### WHAT THIS TASK INVOLVES
Go to the line below containing "t.enclaves = s.enclaves) ∨" and print exactly from there through the line containing "bytes.length = 24 + 2828 * n → i = 0 →", both included. Print nothing else.

### SOURCE MATERIAL
/-- R408, R410, R411, R415: ECREATE makes an enclave without members, with an identifier that is open; EJOIN admits a
member whose measurement is allowed (whether every other member verifies it is open); REPORT, for no enclave or for
one in which the caller's partition is a member, uses the next leaf and returns 3,332 bytes, with the nonce in place and signed whole, or
ends with status 3 once every leaf is used; EREVOKE of a member with a quorum of valid signatures and a new epoch sends an order,
and ends with status 4 otherwise; a member package applies an order once, and the harts of the revoked member's
partition there have cause 0x21 pending; LCS takes the next life-cycle state, and the package is reset. -/
def enclaveRules : Prop :=
  ∀ (s : State) (pkg ring : Nat) (q : List Quad) (bytes : List Byte),
    let h := (s.pack pkg).huane
    let arg := q.getD 1 0
    let i := (q.getD 2 0).toNat
    (let n := fieldOf arg 0 8
     let quorum := fieldOf arg 8 8
     Commanded s pkg ring 4 q bytes → (s.partitionOn pkg ring).isSome = true → h.lcs = 2 → 1 ≤ n → n ≤ 16 →
     1 ≤ quorum → quorum ≤ n → fieldOf arg 17 47 = 0 → bytes.length = 64 * (n + i) →
     ∃ (t : State) (e : Enclave), exec (.ecreate pkg ring) s =
         .next (t.endCommand pkg ring { status := 0, result := e.id }) ∧ t.mem = s.mem ∧ t.hart = s.hart ∧
       t.enclaves = s.enclaves ++ [e] ∧ e.quorum = quorum ∧ e.members = [] ∧ e.keys = cut64 n bytes ∧
       e.allowed = cut64 i (bytes.drop (64 * n)) ∧ e.hostio = bitOf arg 16) ∧
    (∀ p e, Commanded s pkg ring 5 q bytes → s.partitionOn pkg ring = some p → s.enclaves.find? (·.id == arg) = some e →
      h.lcs = 2 → (∀ x ∈ e.members, x.1 ≠ i ∧ x.2.1 ≠ pkg) → s.revokedMember e.id i = false →
      Config.measure bytes ∈ e.allowed →
      ∃ t : State, (exec (.ejoin pkg ring) s = .next (t.endCommand pkg ring { status := 4 }) ∧ t.enclaves = s.enclaves) ∨
        (exec (.ejoin pkg ring) s = .next (t.endCommand pkg ring { status := 0 }) ∧ t.mem = s.mem ∧ t.hart = s.hart ∧
          t.enclaves = s.enclaves.map fun x =>
            if x.id = e.id then { x with members := x.members ++ [(i, pkg, p.id)] } else x)) ∧
    (Commanded s pkg ring 6 q bytes → bytes.length = 32 → 3332 ≤ fieldOf (q.getD 4 0) 32 32 → i = 0 →
      (arg = 0 ∨ ∃ e p, s.enclaves.find? (·.id == arg) = some e ∧ s.partitionOn pkg ring = some p ∧
        ∃ m ∈ e.members, m.2.1 = pkg ∧ m.2.2 = p.id) →
      h.lcs = 1 ∨ h.lcs = 2 →
      (2 ^ 20 ≤ h.leaf → exec (.report pkg ring) s = .next (s.endCommand pkg ring { status := 3 })) ∧
      (h.leaf < 2 ^ 20 → ∃ (t : State) (out : List Byte), exec (.report pkg ring) s = .next (t.endCommand pkg ring
          { status := 0, result := BitVec.ofNat 64 h.leaf, out := out }) ∧ t.mem = s.mem ∧ t.hart = s.hart ∧
        (t.pack pkg).huane = { h with leaf := h.leaf + 1 } ∧ out.length = 3332 ∧
        (out.drop 16).take 32 = bytes ∧
        out.drop 512 = (List.range 2820).map (Config.signature pkg h.leaf (out.take 512)))) ∧
    (∀ e, let member := byteNat (bytes.take 8)
      let epoch := byteNat ((bytes.drop 8).take 8)
      let n := byteNat ((bytes.drop 16).take 8)
      let good := ((orderSigs n (bytes.drop 24)).filter fun x => match e.keys[x.1]? with
        | some k => Config.verifies k e.id member epoch x.2
        | none => false).map (·.1)
      Commanded s pkg ring 7 q bytes → s.enclaves.find? (·.id == arg) = some e →
      (∃ p, s.partitionOn pkg ring = some p ∧ ∃ m ∈ e.members, m.2.1 = pkg ∧ m.2.2 = p.id) →
      bytes.length = 24 + 2828 * n → i = 0 →
      let fresh := ∀ o ∈ s.orders, o.enclave = e.id → o.epoch < epoch
      (fresh → e.quorum ≤ good.eraseDups.length → exec (.erevoke pkg ring) s =
        .next (({ s with orders := s.orders ++ [⟨e.id, member, epoch⟩] } : State).endCommand pkg ring { status := 0 })) ∧
      (¬fresh ∨ good.eraseDups.length < e.quorum →
        exec (.erevoke pkg ring) s = .next (s.endCommand pkg ring { status := 4 }))) ∧
    (∀ enclave member epoch e, let o : Order := ⟨BitVec.ofNat 64 enclave, member, epoch⟩
      s.enclaves.find? (·.id == BitVec.ofNat 64 enclave) = some e → o ∈ s.orders → (∃ m ∈ e.members, m.2.1 = pkg) →
      o ∉ h.applied → ∃ v, exec (.revocationApply pkg enclave member epoch) s = .next v ∧
        (v.pack pkg).huane.applied = o :: h.applied ∧
        (∀ m p, e.members.find? (fun m => m.1 == member && m.2.1 == pkg) = some m →
          h.partitions.find? (·.id == m.2.2) = some p →
          ∀ x ∈ v.harts, x.pkg = pkg → holds p.resources 0 x.asid.toNat = true → x.sup.pend.getLsbD 1 = true)) ∧
    (Commanded s pkg ring 8 q bytes → ring = 0 → q.getD 2 0 = 0 → arg.toNat ≤ 4 → arg.toNat = h.lcs.toNat + 1 →
      ∃ v, exec (.lcs pkg ring) s = .next v ∧ (v.pack pkg).huane.lcs = h.lcs + 1 ∧
        (fieldOf (v.block pkg 0) 0 4 = 3 ∨ fieldOf (v.block pkg 0) 0 4 = 1) ∧
        fieldOf (v.block pkg 0) 4 4 = h.lcs.toNat + 1 ∧ (∀ x ∈ v.harts, x.pkg ≠ pkg) ∧ ∀ c ∈ v.mem, inPackage pkg c.1 = false)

### ANSWER AREA
      ∃ t : State, (exec (.ejoin pkg ring) s = .next (t.endCommand pkg ring { status := 4 }) ∧ t.enclaves = s.enclaves) ∨
        (exec (.ejoin pkg ring) s = .next (t.endCommand pkg ring { status := 0 }) ∧ t.mem = s.mem ∧ t.hart = s.hart ∧
          t.enclaves = s.enclaves.map fun x =>
            if x.id = e.id then { x with members := x.members ++ [(i, pkg, p.id)] } else x)) ∧
    (Commanded s pkg ring 6 q bytes → bytes.length = 32 → 3332 ≤ fieldOf (q.getD 4 0) 32 32 → i = 0 →
      (arg = 0 ∨ ∃ e p, s.enclaves.find? (·.id == arg) = some e ∧ s.partitionOn pkg ring = some p ∧
        ∃ m ∈ e.members, m.2.1 = pkg ∧ m.2.2 = p.id) →
      h.lcs = 1 ∨ h.lcs = 2 →
      (2 ^ 20 ≤ h.leaf → exec (.report pkg ring) s = .next (s.endCommand pkg ring { status := 3 })) ∧
      (h.leaf < 2 ^ 20 → ∃ (t : State) (out : List Byte), exec (.report pkg ring) s = .next (t.endCommand pkg ring
          { status := 0, result := BitVec.ofNat 64 h.leaf, out := out }) ∧ t.mem = s.mem ∧ t.hart = s.hart ∧
        (t.pack pkg).huane = { h with leaf := h.leaf + 1 } ∧ out.length = 3332 ∧
        (out.drop 16).take 32 = bytes ∧
        out.drop 512 = (List.range 2820).map (Config.signature pkg h.leaf (out.take 512)))) ∧
    (∀ e, let member := byteNat (bytes.take 8)
      let epoch := byteNat ((bytes.drop 8).take 8)
      let n := byteNat ((bytes.drop 16).take 8)
      let good := ((orderSigs n (bytes.drop 24)).filter fun x => match e.keys[x.1]? with
        | some k => Config.verifies k e.id member epoch x.2
        | none => false).map (·.1)
      Commanded s pkg ring 7 q bytes → s.enclaves.find? (·.id == arg) = some e →
      (∃ p, s.partitionOn pkg ring = some p ∧ ∃ m ∈ e.members, m.2.1 = pkg ∧ m.2.2 = p.id) →
      bytes.length = 24 + 2828 * n → i = 0 →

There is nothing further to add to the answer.